MUSTARD - extracted from the pages of One Planet - http://www.oneplanetnatural.com/spicetrade.htm
Any of several herbs belonging to the mustard family of plants, Cruciferae, or the condiment made from these plants' pungent seeds. The leaves and swollen leaf stems of mustard plants are also used, as greens, or potherbs. The principal types are white, or yellow mustard (Sinapis alba), a plant of Mediterranean origin; and brown, or Oriental mustard (Brassica juncea), which is of Himalayan origin. The latter species has almost entirely replaced the formerly used black mustard (Brassica nigra), which was unsuitable for mechanized cropping and which now occurs mainly as a troublesome introduced weed. Both white and brown mustard are grown as spring-sown annual crops whose dry seeds are harvested in early autumn. From very small seedlings, the plants grow rapidly and enter a phase of dense flowering; the blooms have an intense yellow colour. The plants reach their full height of 1.5 to 2 m (5 to 6 1/2 feet) as their flowers fade and after numerous green seedpods have appeared on their branches. The pods of brown mustard contain up to 20 seeds each, those of white mustard contain up to 8 seeds. Mustard plants are easy and inexpensive to grow; they flourish on many different types of soil, suffer from unusually few insect pests or plant diseases, and tolerate extremes of weather without serious harm.
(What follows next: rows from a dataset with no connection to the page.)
/-- Settles O41: both steps are the transaction at the same state, with the same effect on the block. -/
theorem masterHasNoEffect : Obligations.MasterHasNoEffect := by
  unfold Obligations.MasterHasNoEffect
  intro s m m' width off acc hnext
  exact ⟨_, _, step_of_nextIs hnext, step_of_nextIs (nextIs_of_replaced_head hnext m' width off acc),
    sameBlock_transact s.popHost m m' width off acc⟩

/-! ### What lowers irq (R111, R113) -/

/-- Settles O48: irq is IE AND DONE; an ACK, an accept and a reset lower DONE, DI and a reset lower IE, and no other
event lowers either. -/
theorem interruptFallsOnlyByAckAcceptResetOrDisable : Obligations.InterruptFallsOnlyByAckAcceptResetOrDisable := by
  unfold Obligations.InterruptFallsOnlyByAckAcceptResetOrDisable
  intro s t h hhigh hlow
  obtain ⟨hie, hdone⟩ := s.irq_eq_true_iff.mp hhigh
  have hnot : ¬ (t.ie = true ∧ t.done = true) := fun ht => by simp [t.irq_eq_true_iff.mpr ht] at hlow
  cases step_blockEvent h with
  | completion r k _ _ ht =>
    obtain ⟨hfinished, -⟩ := (s.afterDraws k).finish_frame r
    exact absurd ⟨by rw [ht, State.finish_ie, State.afterDraws_ie, hie], ht ▸ hfinished⟩ hnot
  | quiet hkeep => exact absurd ⟨hkeep.ie.trans hie, hkeep.done.trans hdone⟩ hnot
  | drop _ _ _ _ ht =>
    subst ht
    exact absurd ⟨hie, hdone⟩ hnot
  | statusWrite m w hnext ht =>
    subst ht
    exact .inl ⟨m, w, hnext, by simpa [hie, hdone] using hnot⟩
  | accept m w hnext hidle _ => exact .inr (.inl ⟨hidle, m, w, hnext⟩)
  | reset _ hreset _ _ => exact .inr (.inr (.inl hreset))
  | enableWrite m w hnext hbit1 ht =>
    subst ht
    exact .inr (.inr (.inr ⟨m, w, hnext, hbit1, by simpa [hdone] using hnot⟩))

end Sys2Proof.Machine

/-! # Reset: the reset input, and the state after reset (70_reset_and_hazards.md) -/

namespace Sys2Proof.Machine

open Sys2Proof.Claims

/-- Settles O32: the reset input's step is the block reset of the state it is taken from (R122), which keeps the
fault set. -/
theorem resetInputResetsBlock : Obligations.ResetInputResetsBlock := by
  unfold Obligations.ResetInputResetsBlock
  intro s hturn hhead
  obtain ⟨rest, hhost⟩ := List.head?_eq_some_iff.mp hhead
  exact ⟨s.popHost.blockReset, step_of_resetInput hturn hhost, State.blockReset_atReset _, rfl⟩

/-- The reset state has the reset values (R123): its block reset differs from it in the latches and the model's own
fields alone, and `atReset` reads neither. -/
theorem State.reset_atReset : atReset State.reset :=
  State.reset.blockReset_atReset

theorem State.isReset_reset : State.reset.isReset := rfl

/-- Settles O33: the reset state has the reset values, and it is itself a reset state, from which a run may start. -/
theorem resetStateValues : Obligations.ResetStateValues := by
  unfold Obligations.ResetStateValues
  exact ⟨State.reset_atReset, State.launch_of_isReset State.isReset_reset⟩

/-- Settles O53: every reset state meets the invariant, and `State.reset` is one. -/
theorem invHoldsAtReset : Obligations.InvHoldsAtReset := by
  unfold Obligations.InvHoldsAtReset
  exact State.inv_of_isReset State.isReset_reset

end Sys2Proof.Machine
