/-- Rows of the catalogue, part 7. -/
def odRows7 : List OdRow := [
  ⟨"LedgerTokensSnap", 0x7850, 1, 1, 0x81, 0x89, .u64, .ro, 0, 0, 0, 1, .any, false⟩,
  ⟨"LedgerPool", 0x7860, 16, 1, 0x1, 0x9, .u64, .ro, 0, 0, 0, 1, .any, false⟩,
  ⟨"LedgerPoolSnap", 0x7860, 16, 1, 0x81, 0x89, .u64, .ro, 0, 0, 0, 1, .any, false⟩,
  ⟨"LedgerContrib", 0x7870, 16, 1, 0x1, 0x9, .u64, .ro, 0, 0, 0, 1, .any, false⟩,
  ⟨"LedgerContribSnap", 0x7870, 16, 1, 0x81, 0x89, .u64, .ro, 0, 0, 0, 1, .any, false⟩,
  ⟨"LedgerEnergy", 0x7880, 1, 1, 0x1, 0x9, .u64, .ro, 0, 0, 0, 1, .any, false⟩,
  ⟨"LedgerEnergySnap", 0x7880, 1, 1, 0x81, 0x89, .u64, .ro, 0, 0, 0, 1, .any, false⟩,
  ⟨"EnergyHusk", 0x7881, 1, 1, 0x1, 0x10, .u64, .ro, 0, 0, 0, 1, .any, false⟩,
  ⟨"EnergyUnattributed", 0x7881, 1, 1, 0x11, 0x11, .u64, .ro, 0, 0, 0, 1, .any, false⟩,
  ⟨"AcornImageSlot", 0x8000, 1, 1, 0x1, 0x10, .u64, .ro, 0, 0, 0, 1, .any, true⟩,
  ⟨"AcornImageRelease", 0x8001, 1, 1, 0x0, 0x0, .u8, .wo, 0, 0, 15, 1, .any, false⟩,
  ⟨"AcornInstallSource", 0x8010, 1, 1, 0x1, 0x1, .u64, .rw, 0, 0, 0, 1, .any, false⟩,
  ⟨"AcornInstallSlot", 0x8010, 1, 1, 0x2, 0x2, .u8, .rw, 0, 0, 0, 1, .any, false⟩,
  ⟨"AcornInstallLength", 0x8010, 1, 1, 0x3, 0x3, .u64, .rw, 0, 0, 0, 1, .any, false⟩,
  ⟨"AcornInstallUpstream", 0x8010, 1, 1, 0x4, 0x4, .u16, .rw, 0xffff, 0, 0, 1, .any, false⟩,
  ⟨"AcornInstallDownstream", 0x8010, 1, 1, 0x5, 0x5, .u16, .rw, 0xffff, 0, 0, 1, .any, false⟩,
  ⟨"AcornInstallStart", 0x8010, 1, 1, 0x6, 0x6, .bool, .wo, 0, 0, 0, 1, .any, false⟩,
  ⟨"AcornInstallCancel", 0x8010, 1, 1, 0x7, 0x7, .bool, .wo, 0, 0, 0, 1, .any, false⟩,
  ⟨"AcornInstallTimeout", 0x8010, 1, 1, 0x8, 0x8, .u32, .rws, 0x989680, 0, 0, 1, .any, false⟩,
  ⟨"AcornRepairTableBase", 0x8020, 1, 1, 0x1, 0x1, .u64, .rw, 0, 0, 0, 1, .pf, false⟩,
  ⟨"AcornRepairTableCount", 0x8020, 1, 1, 0x2, 0x2, .u32, .rw, 0, 0, 0, 1, .pf, false⟩,
  ⟨"AcornRepairCommit", 0x8020, 1, 1, 0x3, 0x3, .bool, .wo, 0, 0, 0, 1, .pf, false⟩,
  ⟨"AcornRepairGeneration", 0x8020, 1, 1, 0x4, 0x4, .u32, .ro, 0, 0, 0, 1, .any, false⟩,
  ⟨"AcornPoisonCount", 0x8030, 1, 1, 0x1, 0x1, .u32, .ro, 0, 0, 0, 1, .any, true⟩,
  ⟨"AcornPoisonList", 0x8030, 1, 1, 0x2, 0x2, .dom, .ro, 0, 0, 0, 1, .any, true⟩,
  ⟨"AcornScrubPeriod", 0x8040, 1, 1, 0x1, 0x1, .u32, .rws, 0x15180, 0, 0, 1, .any, false⟩,
  ⟨"AcornScrubPass", 0x8040, 1, 1, 0x2, 0x2, .u32, .ro, 0, 0, 0, 1, .any, false⟩,
  ⟨"AcornRefreshPending", 0x8041, 1, 1, 0x1, 0x8, .u32, .ro, 0, 0, 0, 1, .any, true⟩,
  ⟨"AcornRefreshStart", 0x8042, 1, 1, 0x1, 0x1, .bool, .wo, 0, 0, 0, 1, .any, false⟩,
  ⟨"AcornRefreshCancel", 0x8042, 1, 1, 0x2, 0x2, .bool, .wo, 0, 0, 0, 1, .any, false⟩,
  ⟨"AcornEccCorrected", 0x8050, 1, 1, 0x1, 0x8, .u64, .ro, 0, 0, 0, 1, .any, false⟩,
  ⟨"AcornReadRetries", 0x8051, 1, 1, 0x1, 0x8, .u64, .ro, 0, 0, 0, 1, .any, false⟩,
  ⟨"AcornUncorrectable", 0x8052, 1, 1, 0x1, 0x8, .u64, .ro, 0, 0, 0, 1, .any, false⟩,
  ⟨"AcornEnduranceMax", 0x8060, 1, 1, 0x1, 0x8, .u32, .ro, 0, 0, 0, 1, .any, true⟩,
  ⟨"AcornSpareBlocksFree", 0x8061, 1, 1, 0x1, 0x8, .u16, .ro, 0x800, 0, 0, 1, .any, true⟩,
  ⟨"AcornJournalIncomplete", 0x8070, 1, 1, 0x1, 0x8, .u32, .ro, 0, 0, 0, 1, .any, true⟩,
  ⟨"AcornSigningKey", 0x8080, 1, 1, 0x1, 0x1, .dom, .rws, 0, 0, 0, 1, .net, false⟩,
  ⟨"ThermalReading", 0x9000, 1, 1, 0x1, 0x48, .u16, .ro, 0, 0, 0, 1, .any, false⟩,
  ⟨"PowerInput", 0x9001, 1, 1, 0x1, 0x1, .u16, .ro, 0, 0, 0, 1, .any, false⟩,
  ⟨"PowerWindow", 0x9001, 1, 1, 0x2, 0x2, .u16, .ro, 0, 0, 0, 1, .any, false⟩]

/-- Rows of the catalogue, part 8. -/
def odRows8 : List OdRow := [
  ⟨"EnergyCoefficients", 0x9010, 1, 1, 0x0, 0x0, .dom, .const, 0, 0, 0, 1, .any, false⟩]

/-- The whole catalogue. -/
def odCatalogue : List OdRow := odRows0 ++ odRows1 ++ odRows2 ++ odRows3 ++ odRows4 ++ odRows5 ++ odRows6 ++ odRows7 ++ odRows8

/-- Does the row hold the object? -/
def OdRow.holds (r : OdRow) (index sub : Nat) : Bool :=
  decide (r.base ≤ index) && decide ((index - r.base) % r.stride = 0) && decide ((index - r.base) / r.stride < r.count)
    && decide (r.lo ≤ sub) && decide (sub ≤ r.hi)

/-- The catalogue row of an object; none: no object there (R416). -/
def odLookup (index sub : Nat) : Option OdRow := odCatalogue.find? (fun r => r.holds index sub)

/-- Default of operating point j = 8 × phase + i, R486: V = 1 for i = 0, ISSUE 8, ROOT_MHZ by phase. -/
def opPointDefault (j : Nat) : Nat :=
  (if j / 8 = 1 then 7200 else if j / 8 = 3 then 3200 else 6400) + 8 * 2 ^ 20 + (if j % 8 = 0 then 2 ^ 63 else 0)

/-- Default of an object of a row: the row's, an operating point's own, or RX_FREE of an empty receive buffer (R351, R399). -/
def OdRow.defaultAt (r : OdRow) (sub : Nat) : Nat := 
  if r.name = "HuskOpPoint" then opPointDefault (sub - 1)
  else if r.name = "LedgerLink" ∧ sub = 8 then 1024
  else r.dflt
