/-- Run a product whose waits are over, on rows that `rows` gives: take the chain set, reject a set of another size,
compute, and say what the command waits for then (R78). -/
def runProduct (w : World) (c : Ctx) (cmd : Nat) (pieces : List (Nat × Nat))
    (rows : World → List Row × List Row × World) : World × Wait × Nat × Nat :=
  let e := w.engine c.master
  let set := if gCinit cmd = 3 then e.sets.head? else none
  let w1 := if gCinit cmd = 3 then w.setEngine c.master { e with sets := e.sets.drop 1 } else w
  let mismatch := match set with
    | some s => s.m != gM cmd || s.n != gN cmd
    | none => false
  if mismatch then (w1, .done, 1, 0x0003)
  else
    let (a, b, w2) := rows w1
    let (w3, st, rs) := w2.product c cmd a b set pieces
    (w3, if gOut cmd = 3 then .chainOut else .done, st, rs)

/-- Enter a command with the outcome of its computation. -/
def enterProduct (w : World) (c : Ctx) (cmd : Nat) (pieces : List (Nat × Nat)) (wait : Wait) (status reason : Nat) : World :=
  w.enterTaken c ⟨cmd, cmdTag cmd, status, reason, wait, c.husk, c.canonical, c.key, w.now, w.now, masterIndex c.master % 8, pieces, []⟩

/-- The pieces whose flags are present now, in the order in which the flags were set (R86); of those that no collective engine set
the order is not known, and they come first, ascending (log entry 153). -/
def piecesNow (w : World) (c : Ctx) (cmd : Nat) : List (Nat × Nat) :=
  let present := (List.range (gPieces cmd)).filterMap (fun i =>
    (w.flagPresent c (gFlagAddr cmd + 8 * i) (gFlagSeq cmd)).map (fun r => (i, r)))
  let place (i : Nat) : Option Nat := w.peek c.husk (gFlagAddr cmd + 8 * i) .rd
  let set (a : Nat) : List (Nat × Nat) := present.filter (fun p => place p.1 == some a)
  if gGf cmd then
    present.filter (fun p => !(place p.1).any (fun a => w.dev.flagSets.elem a)) ++ (w.dev.flagSets.reverse.map set).flatten
  else []

/-- GEMM taken, R76. -/
def gemmTake (w : World) (c : Ctx) (cmd : Nat) : World :=
  match w.gemmFieldFail c cmd with
  | some r => w.finished c cmd 1 r
  | none =>
    if !w.gemmAddrOk c cmd then w.rejected c cmd 0x0004 (gemmSpans cmd)
    else
      let ps := w.piecesNow c cmd
      match w.productWait c cmd ps with
      | .done =>
        let (w1, wait, st, rs) := w.runProduct c cmd ps (fun w => w.gemmRows c cmd)
        w1.enterProduct c cmd ps wait st rs
      | wait => w.enterProduct c cmd ps wait 0 0

/-- DRAIN taken, R76. -/
def drainTake (w : World) (c : Ctx) (cmd : Nat) : World :=
  let filler := match c.ring with
    | .filler _ _ => true
    | _ => false
  match firstFail [(gReserved cmd, 0x0003), (gRound cmd != 3, 0x0003),
      ((gFmtA cmd).isSome && (gFmtB cmd).isSome && (gOut cmd != 2 || (gFmtC cmd).isSome), 0x0003), (decide (gM cmd ≤ 128), 0x0003),
      (gOut cmd != 3 || w.peerOk c.husk 0x1 (gPeer cmd), 0x0003),
      (!filler || (!gGf cmd && (gCinit cmd == 0 || gCinit cmd == 2) && (gOut cmd == 1 || gOut cmd == 2)), 0x0003),
      (gPair cmd, 0x0002), (w.gemmOutOk c cmd, 0x0004)] with
  | some r => w.rejected c cmd r (gemmOutSpans cmd)
  | none =>
    let bk := w.bank c.master (cmdBank cmd)
    let bad (i j : Nat) : Bool := bk.bad.elem (i * 256 + j)
    let (w1, o, sbad) := w.writeTile c cmd (fun i j => bk.vals.getD (i * 256 + j) f32Zero) bad
    let anyBad := sbad || (gOut cmd != 0 && (List.range (gM cmd)).any (fun i => (List.range (gN cmd)).any (fun j => bad i j)))
    let (st, rs) := poisonOutcome anyBad o
    w1.enterProduct c cmd [] (if gOut cmd = 3 then .chainOut else .done) st rs

/-- CLEAR taken, R76: the bank is +0. -/
def clearTake (w : World) (c : Ctx) (cmd : Nat) : World :=
  if !gReserved cmd then w.finished c cmd 1 0x0003
  else (w.setBank c.master (cmdBank cmd) ⟨.empty, []⟩).finished c cmd 0 0

/-- NOP taken, R75: nothing is computed; a set RSVD bit, which `clear` finds, rejects it (R522; a NOP uses no
other field). -/
def nopTake (clear : Nat → Bool) (w : World) (c : Ctx) (cmd : Nat) : World :=
  if clear cmd then w.finished c cmd 0 0 else w.finished c cmd 1 0x0003

/-- The ring serves a matrix engine. -/
def isMatrixRing : RingRef → Bool
  | .slice _ q _ => decide (q.val < 8)
  | .filler _ u => decide (u.val < 8)
  | .coll _ _ => false

/-- Take the command at the head of a matrix-engine ring when its opcode is `op`. -/
def meTake (w : World) (r : RingRef) (op : Nat) (f : World → Ctx → Nat → World) : World :=
  if !isMatrixRing r then w
  else match w.takeEntry r (fun cmd => cmdOp cmd == op) with
    | none => w
    | some (cmd, w1) => f w1 (w1.ctx r) cmd

/-- A missing gather-feed piece passes ComputeFeedTimeout, R87. -/
def gfTimeout (w : World) (r : RingRef) : World :=
  match w.takenWith r .feed with
  | none => w
  | some t =>
    if w.now < t.since + w.rd oComputeFeedTimeout then w
    else (w.finishWait r .feed 1 0x0005).contained t.husk (ringMaster r) 0x21 0x0005 (gFlagAddr t.cmd)

end World

/-- ME_NOP, R75. -/
def execMeNop (r : RingRef) (s : State) : Host.Outcome State Fault Refusal :=
  s.done (fun w => w.meTake r 0 (World.nopTake gReserved))

/-- GEMM, R76. -/
def execGemm (r : RingRef) (s : State) : Host.Outcome State Fault Refusal :=
  s.done (fun w => w.meTake r 1 World.gemmTake)

/-- DRAIN, R76. -/
def execDrain (r : RingRef) (s : State) : Host.Outcome State Fault Refusal :=
  s.done (fun w => w.meTake r 3 World.drainTake)

/-- CLEAR, R76. -/
def execClear (r : RingRef) (s : State) : Host.Outcome State Fault Refusal :=
  s.done (fun w => w.meTake r 4 World.clearTake)

/-- FEED_TIMEOUT, R87. -/
def execFeedTimeout (r : RingRef) (s : State) : Host.Outcome State Fault Refusal :=
  s.done (fun w => w.gfTimeout r)

end Sys2Proof.Machine
end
The use of mustard seeds as a spice has been known from the earliest recorded times and is described in Indian and Sumerian texts dating back to 3000 BC. Mustard plants are mentioned frequently in Greek and Roman writings and in the Bible. In the New Testament, the tiny mustard seed is a symbol of faith. Mustard seed was used medicinally by Hippocrates, among other ancient physicians. "A tale without love is like beef without mustard; an insipid dish." This quote taken from the work of French humorist Anatole France seems to reflect accurately the popularity of mustard. The seed derives its name from the Latin mustum, meaning "mustseed," because the seed was processed in Roman-occupied Britain by saturating it with grape juice or "must." From early times, mustard has been used as both a medicine and condiment. Even today, "mustard plaster" is sometimes used in the treatment of rheumatism, arthritis, and some respiratory illnesses. The Spanish padres in California scattered mustard seed to mark the trails from mission to mission. These trails of mustard plants can still be found near some early missions. During the 20th century, the use of mustard as a spice or condiment has grown to the extent that it is by far the largest spice by volume in world trade. Mustard is unusual among spices in that it is mainly grown in the temperate regions of the world, principally on the Canadian and American Great Plains, in Hungary and in Britain, and in lesser amounts in other countries. In the main producing countries, the crop production of mustard is fully mechanized.
Mustard seeds, both white and brown, are nearly globular in shape, finely pitted, odourless when whole, and pungent-tasting. White mustard seeds are light yellow in colour and about 2.5 mm (1/10 inch) in diameter; brown mustard seeds are about the same size but are a darker yellow in colour. The seeds of both types contain similar constituents: about 30 to 40 percent vegetable oil, a slightly smaller proportion of protein, and a strong enzyme called myrosin. When dry or when ground into a flour, the seeds are odourless, but when the seed is chewed or when the flour is mixed with water, the water causes a chemical reaction between two of the constituents within mustard, an enzyme and a glucoside, and produces an oil that is not present as such in the plant. In brown mustard this action yields the volatile oil of mustard, which has a pungent, irritating odour and an acrid taste. In white mustard the result is sinalbin mustard oil, a nonvolatile oil that has very little odour but produces a sensation of heat on the tongue.
As a condiment, mustard is sold in three forms: as seeds, as dry powder that is freshly mixed with water for each serving to obtain the most aroma and flavour, and as a paste that is blended with other spices, vinegar or wine, and starch or flour to tone down the sharpness. The differing flavours of white and brown mustard are used in different condiments; the pungent brown is used in French-type paste mustards, and the white is used in milder American- or German-type pastes, while both types are used in English mustard products. Mustard is widely used as a condiment with various foods, particularly cold meats, sausages, and salad dressings. It is also used as an ingredient in mayonnaises, sauces, and pickles. Mustard plasters were formerly used in medicine for their counterirritant properties in treating chest colds.
Brown mustard, which is related to rapeseed, is grown as a source of vegetable oil and is an important crop for this purpose in northern India, Pakistan, China, southern Russia, and Kazakstan. The oil is used for food or for industrial purposes, with the residual cake used for animal feed.